Problem -
All that is wanted is an exact copy of the lines below, starting at the one that contains "else (s.core r.unit).run.isNone" and running to the end.

====

/-- STONE_UNMAP. -/
def execStoneUnmap (f : Nat) (e : Entry) (s : State) : Out :=
  s.submission f 0x11 e (useHead ||| useBytes 4 2) (fun s =>
    let i := Entry.at e 4 2
    match kfind s.ing.copies i with
    | none => s.deny f e 3
    | some k =>
      if !(s.ctx f).stones.contains i || s.copyUsed f k then s.deny f e 3
      else
        let cs := kset s.ing.copies i { k with refcount := k.refcount - 1 }
        ({ s with ing := { s.ing with copies := cs } }.modCtx f (fun x => { x with stones := x.stones.filter (fun j => j != i) })).reply f e 0 0)

/-! Residence and rewriting (R400; 07 R188, R202) -/

/-- Whether ingest may write a place now: a core that no run occupies, or a die with a phase that no run holds and no scrub
of the region. -/
def State.ingestFree (s : State) (r : PlacedRow) : Bool :=
  if r.hog then
    ((s.hog r.unit).holder.isNone || (s.hog r.unit).mask != 0xFFFFFFFF) &&
      !(s.hog r.unit).scrub.any (fun q => overlaps q.1 q.2 r.addr r.bytes.length)
  else (s.core r.unit).run.isNone

/-- Write part of a placed row, from byte lo of its place up to byte hi, with fresh check bits. -/
def State.writeRow (s : State) (r : PlacedRow) (lo hi : Nat) : State :=
  let a := max r.addr lo
  let n := min (r.addr + r.bytes.length) hi - a
  let bs := slice r.bytes (a - r.addr) n
  if r.hog then
    s.modHog r.unit (fun h =>
      let h := h.flush
      { h with mem := memWrites h.mem a bs, bad := h.bad.filter (fun x => !(decide (a ≤ x.1) && decide (x.1 < a + n))) })
  else s.modCore r.unit (fun k => { k.merge .strat a n with strat := memWrites k.strat a bs })

/-- The first load that waits for a copy is its own; the others share it. A copy that was revoked while it loaded gets no mapping
(R401). -/
def State.finishLoads (s : State) (i : Nat) (shared : Nat) : List (Nat × Cmd) → State
  | [] => s
  | w :: ws =>
    (if (kfind s.ing.copies i).any (fun k => k.revoked) then s.loadDone w.1 w.2 3 0
      else (s.mapCopy w.1 i).loadDone w.1 w.2 0 (i + 65536 * shared)).finishLoads i 1 ws

/-- STONE_RESIDENT: every record is written and the copy becomes resident; it waits for cores and dies in use. -/
def execStoneResident (copy : Nat) (s : State) : Out :=
  match kfind s.ing.copies copy with
  | none => .fault .noSuchUnit
  | some k =>
    if !k.loading || !k.rows.all s.ingestFree then .next s
    else
      let s := k.rows.foldl (fun s r => s.writeRow r r.addr (r.addr + r.bytes.length)) s
      let cs := kset s.ing.copies copy { k with valid := true, loading := false, waiters := [] }
      .next ({ s with ing := { s.ing with copies := cs } }.finishLoads copy 0 k.waiters)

====

Task response -
  else (s.core r.unit).run.isNone

/-- Write part of a placed row, from byte lo of its place up to byte hi, with fresh check bits. -/
def State.writeRow (s : State) (r : PlacedRow) (lo hi : Nat) : State :=
  let a := max r.addr lo
  let n := min (r.addr + r.bytes.length) hi - a
  let bs := slice r.bytes (a - r.addr) n
  if r.hog then
    s.modHog r.unit (fun h =>
      let h := h.flush
      { h with mem := memWrites h.mem a bs, bad := h.bad.filter (fun x => !(decide (a ≤ x.1) && decide (x.1 < a + n))) })
  else s.modCore r.unit (fun k => { k.merge .strat a n with strat := memWrites k.strat a bs })

/-- The first load that waits for a copy is its own; the others share it. A copy that was revoked while it loaded gets no mapping
(R401). -/
def State.finishLoads (s : State) (i : Nat) (shared : Nat) : List (Nat × Cmd) → State
  | [] => s
  | w :: ws =>
    (if (kfind s.ing.copies i).any (fun k => k.revoked) then s.loadDone w.1 w.2 3 0
      else (s.mapCopy w.1 i).loadDone w.1 w.2 0 (i + 65536 * shared)).finishLoads i 1 ws

/-- STONE_RESIDENT: every record is written and the copy becomes resident; it waits for cores and dies in use. -/
def execStoneResident (copy : Nat) (s : State) : Out :=
  match kfind s.ing.copies copy with
  | none => .fault .noSuchUnit
  | some k =>
    if !k.loading || !k.rows.all s.ingestFree then .next s
    else
      let s := k.rows.foldl (fun s r => s.writeRow r r.addr (r.addr + r.bytes.length)) s
      let cs := kset s.ing.copies copy { k with valid := true, loading := false, waiters := [] }
      .next ({ s with ing := { s.ing with copies := cs } }.finishLoads copy 0 k.waiters)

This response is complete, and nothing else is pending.